Mahdy Ayman, Elmissiry Mostafa, Ghoniem Gamal
Section of Female Urology, Voiding Dysfunction and Reconstructive Surgery, Cleveland Clinic Florida, Weston, FL, 33331, USA.
Int Urogynecol J Pelvic Floor Dysfunct. 2008 Dec;19(12):1647-52. doi: 10.1007/s00192-008-0660-5. Epub 2008 Jun 5.
This study aims to evaluate the outcome of cystocele repair using Perigee with biocompatible matrix (InteXen). After IRB approval, a retrospective chart review of patients who underwent Perigee/InteXen repair was done. Success was defined as a postoperative anatomical stage 0 or I using POP-Q system. Thirty two patients were included with 14 (43.75%) who had failed previous repair.

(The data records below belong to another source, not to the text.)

-- ==== Sys2Proof/Machine/Stream.lean ====
section
/-! DEFINITION. Streams, bursts, sensor ports and input configuration (chapter 06). -/

namespace Sys2Proof.Machine

/-! ### Fields of a stream's entry (Tables 6-5 and 6-6) -/

def Strm.byRevs (x : Strm) : Bool := bits x.ctrl.toNat 30 2 == 1
def Strm.periodic (x : Strm) : Bool := bits x.ctrl.toNat 28 2 == 1
def Strm.revTach (x : Strm) : Nat := bits x.ctrl.toNat 26 2
def Strm.revs (x : Strm) : Nat := bits x.ctrl.toNat 16 8
def Strm.calLen (x : Strm) : Nat := bits x.ctrl.toNat 0 10

/-- A stream of the front end (R147). -/
def isAnalog (n : Nat) : Bool := n < 32

/-- The port of a digital stream and its position there (R147). -/
def portOf (n : Nat) : Nat := (n - 32) / 16
def positionOf (n : Nat) : Nat := (n - 32) % 16

/-- Bytes of sample buffer an entry takes (R169). -/
def Strm.bytes (x : Strm) : Nat :=
  if x.phase == .unconfigured then 0 else x.bufFrames.toNat * (64 + 4 * (x.calLen + x.frameLen.toNat))

/-- Bytes of sample buffer left (R169). -/
def bufFree (s : State) : Nat := 1572864 - (s.stm.streams.toList.map Strm.bytes).sum

/-! ### Ports (Tables 6-7 to 6-10) -/

/-- Width code of `SLOT_WIDTH` and `DATA_BITS`. -/
def widthOf (code : Nat) : Nat := 16 + 8 * code

def Port.slots (p : Port) : Nat := bits p.cfg.toNat 20 4 + 1

/-- The entry of an SPI sensor that feeds a position. -/
def Port.sensorAt (p : Port) (k : Nat) : Option Bytes :=
  p.sensors.find? fun e => decide (fld e 2 1 ≤ k) && decide (k < fld e 2 1 + fld e 3 1)

/-- The port is in a mode that feeds a position. -/
def Port.feeds (p : Port) (k : Nat) : Bool :=
  match p.mode with
  | .disabled => false
  | .tdm => decide (k < p.slots)
  | .spi => (p.sensorAt k).isSome

/-- Samples per second of a stream. -/
def streamRate (s : State) (n : Nat) : Nat :=
  if isAnalog n then odrRates.getD (rd s.afe.channels n).odr 0
  else
    let p := rd s.stm.ports (portOf n)
    match p.mode with
    | .disabled => 0
    | .tdm => p.fsRate.toNat
    | .spi => match p.sensorAt (positionOf n) with
      | some e => fld e 12 4
      | none => 0

/-- Width of the data words of a digital stream. -/
def dataBits (s : State) (n : Nat) : Nat :=
  let p := rd s.stm.ports (portOf n)
  match p.mode with
  | .spi => match p.sensorAt (positionOf n) with
    | some e => fld e 4 1
    | none => 32
  | _ => widthOf (bits p.cfg.toNat 16 2)

/-- Streams of a port that run. -/
def portRunning (s : State) (p : Nat) : List Nat :=
  (List.range 16).map (32 + 16 * p + ·) |>.filter fun n => (s.strm n).engaged

/-! ### STREAM_CONFIG and STREAM_GET -/

/-- The entry of a payload (Table 6-5). -/
def streamFrom (p : Bytes) (x : Strm) : Strm :=
  { x with
    phase := if x.phase == .unconfigured then .stopped else x.phase
    ctrl := .ofNat 32 (fld p 4 4), frameLen := .ofNat 32 (fld p 8 4), bufFrames := .ofNat 8 (fld p 12 1)
    period := .ofNat 32 (fld p 16 4), frameLimit := .ofNat 32 (fld p 20 4) }

/-- Ranges of Tables 6-5 and 6-6, and R133. -/
def streamInRange (s : State) (n : Nat) (x : Strm) : Bool :=
  decide (256 ≤ x.frameLen.toNat) && decide (x.frameLen.toNat ≤ 16384)
    && decide (2 ≤ x.bufFrames.toNat) && decide (x.bufFrames.toNat ≤ 8)
    && decide (bits x.ctrl.toNat 30 2 ≤ 1) && decide (bits x.ctrl.toNat 28 2 ≤ 1)
    && (if x.periodic then decide (32 ≤ x.period.toNat) else x.period == 0)
    && (if x.byRevs then decide (1 ≤ x.revs) else x.revs == 0)
    && (if isAnalog n then decide (64 ≤ x.calLen) && decide (x.calLen ≤ 512) else x.calLen == 0)
    && (!isAnalog n || !(rd s.afe.channels n).configured || (rd s.afe.channels n).fits x.calLen)

/-- The entry of the same stream is as it stands (R170). -/
def Strm.sameEntry (x y : Strm) : Bool :=
  x.phase == y.phase && x.ctrl == y.ctrl && x.frameLen == y.frameLen && x.bufFrames == y.bufFrames
    && x.period == y.period && x.frameLimit == y.frameLimit

/-- R170: the entry of a stream that runs, or that holds closed frames, does not change. -/
def Strm.locked (x : Strm) : Bool := x.engaged || !x.held.isEmpty

/-- The form of STREAM_CONFIG with `OP` set. -/
def streamForm : Form :=
  { opcode := 0x30, rights := fun _ _ => .site, length := (· == 32)
    reserved := fun p => zeros [(2, 2), (13, 3), (24, 8)] p && bits (fld p 4 4) 24 2 == 0 && bits (fld p 4 4) 10 6 == 0 }

/-- STREAM_CONFIG with `OP` 0x01 (R169, R170). -/
def cmdStreamConfigSet (h : Hdr) (p : Bytes) (s : State) : State :=
  serve streamForm h p
    (fun s =>
      let n := fld p 0 1
      let old := s.strm n
      let new := streamFrom p old
      refuseIf h.tag
        [(decide (96 ≤ n) || !streamInRange s n new, stParam),
         (!old.sameEntry new && old.locked, stBusy),
         (decide (bufFree s + old.bytes < new.bytes), stNoResource)]
        (fun s =>
          let s := if old.sameEntry new then s else onStream n (fun _ => new) s
          doneWith h (le 4 (bufFree s)) s) s) s

/-- STREAM_CONFIG with `OP` 0x00: only `STREAM` is read, and the reserved bytes are zero (R6, R169, R170). -/
def cmdStreamConfigRemove (h : Hdr) (p : Bytes) (s : State) : State :=
  serve streamForm h p
    (fun s =>
      let n := fld p 0 1
      refuseIf h.tag [(decide (96 ≤ n), stParam), ((s.strm n).locked, stBusy)]
        (fun s =>
          let s := onStream n (fun x => { x with
            phase := .unconfigured, ctrl := 0, frameLen := 0, bufFrames := 0, period := 0, frameLimit := 0 }) s
          doneWith h (le 4 (bufFree s)) s) s) s

/-- The entry of Table 6-5 as STREAM_GET returns it. -/
def Strm.entry (x : Strm) (n : Nat) : Bytes :=
  if x.phase == .unconfigured then [BitVec.ofNat 8 n] ++ List.replicate 31 0
  else
    [BitVec.ofNat 8 n, 1, 0, 0] ++ le 4 x.ctrl.toNat ++ le 4 x.frameLen.toNat ++ [x.bufFrames, 0, 0, 0]
      ++ le 4 x.period.toNat ++ le 4 x.frameLimit.toNat ++ List.replicate 8 0

/-- STREAM_GET. -/
def cmdStreamGet (h : Hdr) (p : Bytes) (s : State) : State :=
  serve { opcode := 0x31, length := (· == 1) } h p
    (fun s =>
      let n := fld p 0 1
      let x := s.strm n
      refuseIf h.tag [(decide (96 ≤ n), stParam)]
        (fun s => doneWith h (x.entry n ++ [x.phase.code, x.staleRun, 0, 0] ++ le 4 x.seq.toNat ++ le 4 x.bytes
          ++ [BitVec.ofNat 8 x.held.length, 0, 0, 0]) s) s) s

/-! ### Start and stop -/

/-- Domains a stream needs (Table 3-3). -/
def streamDomains (n : Nat) : List Nat := if isAnalog n then [7, 8, 4 + n / 16] else [7, 8, 6]

/-- Ask for some domains. -/
def wantAll (ds : List Nat) (s : State) : State := ds.foldl (fun s d => wantDomain d true s) s

/-- A stream is ready to start (STREAM_START). -/
def streamReady (s : State) (n : Nat) : Bool :=
  let x := s.strm n
  x.phase != .unconfigured
    && (if isAnalog n then notReady s.afe n == 0 else (rd s.stm.ports (portOf n)).feeds (positionOf n))
    && (!x.byRevs || (rd s.stm.tachs x.revTach).phase != .disabled)

/-- The streams that a 12-byte mask names. -/
def streamMask (p : Bytes) (off : Nat) : List Nat := members 96 (fld p off 12)

/-- STREAM_START: the streams wait for one start instant (R152). -/
def cmdStreamStart (h : Hdr) (p : Bytes) (s : State) : State :=
  serve { opcode := 0x32, rights := fun _ _ => .site, length := (· == 12) } h p
    (fun s =>
      let ns := streamMask p 0
      refuseIf h.tag
        [(ns.any fun n => !(s.strm n).engaged && !streamReady s n, stState),
         (ns.any fun n => (s.strm n).engaged || (isAnalog n && commandHolds s n), stBusy),
         (ns.any fun n => (streamDomains n).any (clockDown s), stHwFault)]
        (fun s =>
          let s := ns.foldl (fun s n => wantAll (streamDomains n) (onStream n (fun x => { x with starting := true }) s)) s
          { s with stm := { s.stm with starts := s.stm.starts ++ [{ tag := h.tag, streams := ns }] } }) s) s

/-- A pair follows its members: INACTIVE while one is stopped, UNKNOWN when the last is restarted (R144). -/
def followPairs (n : Nat) (s : State) : State :=
  (List.range 16).foldl (fun s i =>
    let q := rd s.afe.pairs i
    if q.configured && (q.streamA == n || q.streamB == n) then
      let both := (s.strm q.streamA).isRunning && (s.strm q.streamB).isRunning
      setPair i (if both then .unknown else .inactive) (onPair i (fun q => { q with failRun := 0, passRun := 0 }) s)
    else s) s

/-- What starting a stream leaves: the run begins at frame 0 (R148, R152, R164, R186). -/
def startStream (n : Nat) (s : State) : State :=
  let lost := !isAnalog n && (rd s.stm.ports (portOf n)).lost
  let s := onStream n (fun x => { x with
    phase := if lost then .waiting else .running
    starting := false, seq := 0, run := 0, staleRun := 0, stopAfter := false, skipped := false, fifo := [], frame := none }) s
  let s := if isAnalog n then onChannel n (fun c => { c with first := true }) s else s
  let s := { s with feat := { s.feat with streams := upd s.feat.streams n fun f =>
    { f with latest := none, track := none, mstate := {} } } }
  followPairs n s

/-- A start instant: a tick edge, of the oldest STREAM_START whose domains all work (R152). -/
def execStreamStartInstant (s : State) : Answer :=
  match s.stm.starts.find? (fun r => r.streams.all fun n => (streamDomains n).all (works s)) with
  | none => .next s
  | some r =>
    let s := r.streams.foldl (fun s n => startStream n s)
      { s with stm := { s.stm with starts := s.stm.starts.filter (·.tag != r.tag) } }
    .next (finish r.tag 0x00 (le 8 (s.clk.tick.toNat * 65536)) (commitMark r.tag s))

/-- Discard the open frame of a stream (R167). -/
def discardFrame (n : Nat) (s : State) : State :=
  onStream n (fun x =>
    if x.frame.isSome then
      { x with frame := none, fifo := [], counters := { x.counters with discarded := satInc x.counters.discarded } }
    else { x with fifo := [] }) s

/-- A snapshot of a stream that stops before a frame closes ends with STATE_ERROR. -/
def dropSnapshot (n : Nat) (s : State) : State :=
  match s.stm.snapshot with
  | some r => if r.stream == n then finish r.tag stState [] { s with stm := { s.stm with snapshot := none } } else s
  | none => s

/-- End the STREAM_STOPs whose streams have all stopped. -/
def finishStops (s : State) : State :=
  let ended (r : StopRun) := r.streams.all fun n => !(s.strm n).isRunning
  let s' := { s with stm := { s.stm with stops := s.stm.stops.filter fun r => !ended r } }
  finishAll ((s.stm.stops.filter ended).map (·.tag)) 0x00 s'

/-- Stop a stream that runs (R153, R167). -/
def stopStream (n : Nat) (s : State) : State :=
  let s := discardFrame n s
  let s := onStream n (fun x => { x with phase := .stopped, stopAfter := false }) s
  finishStops (followPairs n (dropSnapshot n s))

/-- The form of STREAM_STOP. -/
def stopForm : Form := { opcode := 0x33, rights := fun _ _ => .site, length := (· == 16), reserved := zeros [(13, 3)] }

Preoperatively, eight patients (25%) had stage II cystocele, 21 (65.6%) had stage III, and three (9.4%) had stage IV. Twenty six patients (81.25%) were available for a median follow up of 8.72 (6-31) months that showed success in 25 patients (96%) with 14 (54%) having stage 0 and 11 (42%) having stage I. Complications included bladder perforation (n = 1), incidental cystotomy (n = 1), mesh erosion (n = 1), and wound dehiscence (n = 1). This study suggests cystocele repair using Perigee with InteXen has a high short-term success with lower morbidity.

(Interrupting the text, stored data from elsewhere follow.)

/-- How far a log has moved since an instant (both inputs begin at 0). -/
def movedSince (log : List (Word64 × Nat × Int)) (t : Nat) : Int :=
  let last (l : List (Word64 × Nat × Int)) : Int := match l with | x :: _ => x.2.2 | [] => 0
  last log - last (log.dropWhile fun x => decide (t < x.1.toNat))

/-- The encoder's speed, converted by ENC_PER_TACH_REV, differs from the check tach's by more than SLIP_MAX % over the last
second (R183). -/
def slipping (s : State) : Bool :=
  let b := s.feat.belt
  let t := rd s.stm.tachs b.checkTach.toNat
  let from1s := (now s).toNat - 2147483648
  let enc := (movedSince s.stm.encoder.log from1s).natAbs * 256 * bits t.word.toNat 21 11
  let tach := (movedSince t.log from1s).natAbs * b.encPerTachRev.toNat
  decide (b.slipMax.toNat * tach < 100 * (max enc tach - min enc tach))

/-- A 1 s window has ended in which the encoder's speed differed from the check tach's by more than SLIP_MAX (R183). -/
def execEncoderSlip (s : State) : Answer :=
  if encoderHeard s && checked s && !s.feat.belt.encLost && slipping s then .next (encoderLost s) else .next s

/-- The encoder has been ACTIVE and agreeing for 1 s (R183): ESTIMATED stays until a mark matches. -/
def execEncoderRestored (s : State) : Answer :=
  let e := s.stm.encoder
  if s.feat.belt.encLost && e.phase == .active && decide (e.since.toNat + 2147483648 ≤ (now s).toNat) && !slipping s
  then .next (onBelt (fun b => { b with encLost := false }) s)
  else .next s

/-- What the edge logs must reach back to: the earliest start of a frame still open, and the last second (R178, R183). -/
def oldestStart (s : State) : Nat :=
  s.stm.streams.toList.foldl (fun t x => match x.frame with
    | some f => if f.stored == 0 then t else min t f.tStart.toNat
    | none => t) ((now s).toNat - 2147483648)

/-- A log of edges with a new one, cut behind two edges before what it must reach back to. -/
def logEdge (s : State) (e : Word64 × Nat × Int) (log : List (Word64 × Nat × Int)) : List (Word64 × Nat × Int) :=
  let keep := log.takeWhile fun x => decide (oldestStart s ≤ x.1.toNat)
  e :: log.take (keep.length + 2)

/-- Quadrature: +1, -1 or 0 for a change of A or of B, by DECODE (R159). Forward is A before B; x2 counts the edges of
A, x1 those of A while B is low (PRESUMED, log entry 19). -/
def quadrature (decode : Nat) (invert a b a' b' : Bool) : Int :=
  let up := if a != a' then a' != b' else a' == b'
  let counts := match decode with
    | 0 => a != a' && !b
    | 1 => a != a'
    | _ => true
  if !counts then 0 else if up != invert then 1 else -1

/-- An encoder edge with the levels of A and B after it, which have held for `held` nanoseconds, at a time in nanoseconds (R159,
R180). -/
def execEncEdge (a b : Bool) (held ns : Nat) (s : State) : Answer :=
  let e := s.stm.encoder
  if !encoderHeard s || !passesFilter (bits e.word.toNat 0 3) held || (a == e.a && b == e.b) then .next s
  else
    let s := encPhase .active s
    let e := s.stm.encoder
    if a != e.a && b != e.b then
      .next { s with stm := { s.stm with encoder := { e with a := a, b := b, errors := satInc e.errors } } }
    else
      let d := quadrature (bits e.word.toNat 5 2) (bit e.word.toNat 4) e.a e.b a b
      let s := if s.feat.belt.encLost then s else beltCount d s
      let last := match e.log with | x :: _ => x.2.2 | [] => 0
      let log := if d == 0 then e.log else logEdge s (now s, ns, last + d) e.log
      .next { s with stm := { s.stm with encoder := { e with a := a, b := b, log := log } } }

/-! ### BELT_POSITION_GET and BELT_CONFIG -/

/-- Signed counts per second over the last 100 ms. -/
def beltSpeed (s : State) : Int :=
  let b := s.feat.belt
  let t := (now s).toNat
  let before := b.log.find? fun e => decide (e.1.toNat + 214748365 ≤ t)
  match before.orElse (fun _ => b.log.getLast?) with
  | some e => 10 * (b.encCount.toInt - e.2)
  | none => 0

/-- BELT_POSITION_GET (Table 7-16). -/
def cmdBeltPositionGet (h : Hdr) (p : Bytes) (s : State) : State :=
  serve { opcode := 0x46, length := (· == 0) } h p
    (fun s =>
      let b := s.feat.belt
      let q := beltView s
      doneWith h (le 4 q.count.toNat ++ le 4 q.offset.toNat ++ le 2 q.index.toNat ++ [BitVec.ofNat 8 b.state.code, BitVec.ofNat 8 (b2n b.encLost)]
        ++ le 8 (now s).toNat ++ leInt 4 (beltSpeed s) ++ le 2 b.zMissed.toNat ++ le 2 b.zSpurious.toNat
        ++ le 2 b.syncLosses.toNat ++ [0, 0]) s) s

/-- The form of BELT_CONFIG for the operations of four bytes. -/
def beltForm : Form := { opcode := 0x47, rights := fun _ _ => .site, length := (· == 4) }

/-- BELT_CONFIG set (Table 7-15). -/
def cmdBeltConfigSet (h : Hdr) (p : Bytes) (s : State) : State :=
  serve { opcode := 0x47, rights := fun _ _ => .site, length := (12 ≤ ·)
          shape := fun p => p.length == 12 + 4 * fld p 1 1, reserved := zeros [(9, 3)] } h p
    (fun s =>
      let n := fld p 1 1; let tol := fld p 2 1; let check := fld p 3 1; let slip := fld p 8 1
      refuseIf h.tag
        [(n == 0 || decide (64 < n) || tol == 0 || decide (64 < tol) || (decide (3 < check) && check != 0xFF)
            || (check != 0xFF && fld p 4 4 == 0) || slip == 0 || decide (100 < slip), stParam)]
        (fun s =>
          let new : Belt :=
            { configured := true, splices := n, zTol := tol, checkTach := .ofNat 8 check, encPerTachRev := .ofNat 32 (fld p 4 4)
              slipMax := .ofNat 8 slip, gaps := (List.range n).map fun i => fld p (12 + 4 * i) 4
              state := if s.stm.encoder.phase == .disabled then .unconfigured else .unsynced, log := [(now s, 0)] }
          doneWith h [] (onBelt (fun _ => new) s)) s) s

/-- BELT_CONFIG disable. -/
def cmdBeltConfigDisable (h : Hdr) (p : Bytes) (s : State) : State :=
  serve { beltForm with reserved := zeros [(1, 3)] } h p (fun s => doneWith h [] (onBelt (fun _ => {}) s)) s

/-- BELT_CONFIG `SET_INDEX`. -/
def cmdSetIndex (h : Hdr) (p : Bytes) (s : State) : State :=
  serve { beltForm with reserved := zeros [(2, 2)] } h p
    (fun s =>
      let b := s.feat.belt
      refuseIf h.tag
        [(b.configured && decide (b.splices ≤ fld p 1 1), stParam), (b.state == .unconfigured, stState)]
        (fun s => doneWith h [] (onBelt (fun b => { b with spliceIndex := fld p 1 1, state := .synced }) s)) s) s

/-- BELT_CONFIG clear count. -/
def cmdBeltClearCount (h : Hdr) (p : Bytes) (s : State) : State :=
  serve { beltForm with reserved := zeros [(1, 3)] } h p
    (fun s => doneWith h [] (onBelt (fun b => { b with encCount := 0, log := [(now s, 0)] }) s)) s

/-! ### Feature configuration (Tables 7-10 to 7-14, R192) -/

/-- R192: the configuration of a stream does not change while it runs, or while it is LOAD_STREAM of one that runs. -/
def featureBusy (s : State) (n : Nat) : Bool :=
  (s.strm n).engaged || (List.range 96).any fun m =>
    let c := (s.ftr m).machineCfg
    (s.strm m).engaged && !c.isEmpty && bit (fld c 2 1) 1 && fld c 3 1 == n

/-- Put a configuration in force unless it stands already (R192). -/
def featureSet (h : Hdr) (n : Nat) (same bad : Bool) (f : FeatureStream → FeatureStream) (s : State) : State :=
  refuseIf h.tag [(decide (96 ≤ n) || bad, stParam), (!same && featureBusy s n, stBusy)]
    (fun s => doneWith h [] (onFeature n f s)) s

本研究旨在评估使用带有生物相容性基质(InteXen)的Perigee进行膀胱膨出修补术的效果。经机构审查委员会(IRB)批准后,对接受Perigee/InteXen修补术的患者进行了回顾性病历审查。成功的定义为术后使用盆腔器官脱垂定量(POP-Q)系统处于0期或I期。共纳入32例患者,其中14例(43.75%)既往修补失败。术前,8例患者(25%)为II期膀胱膨出,21例(65.6%)为III期,3例(9.4%)为IV期。26例患者(81.25%)接受了中位时间为8.72(6 - 31)个月的随访,结果显示25例患者(96%)成功,其中14例(54%)为0期,11例(42%)为I期。并发症包括膀胱穿孔(n = 1)、意外膀胱切开术(n = 1)、补片侵蚀(n = 1)和伤口裂开(n = 1)。本研究表明,使用带有InteXen的Perigee进行膀胱膨出修补术具有较高的短期成功率且发病率较低。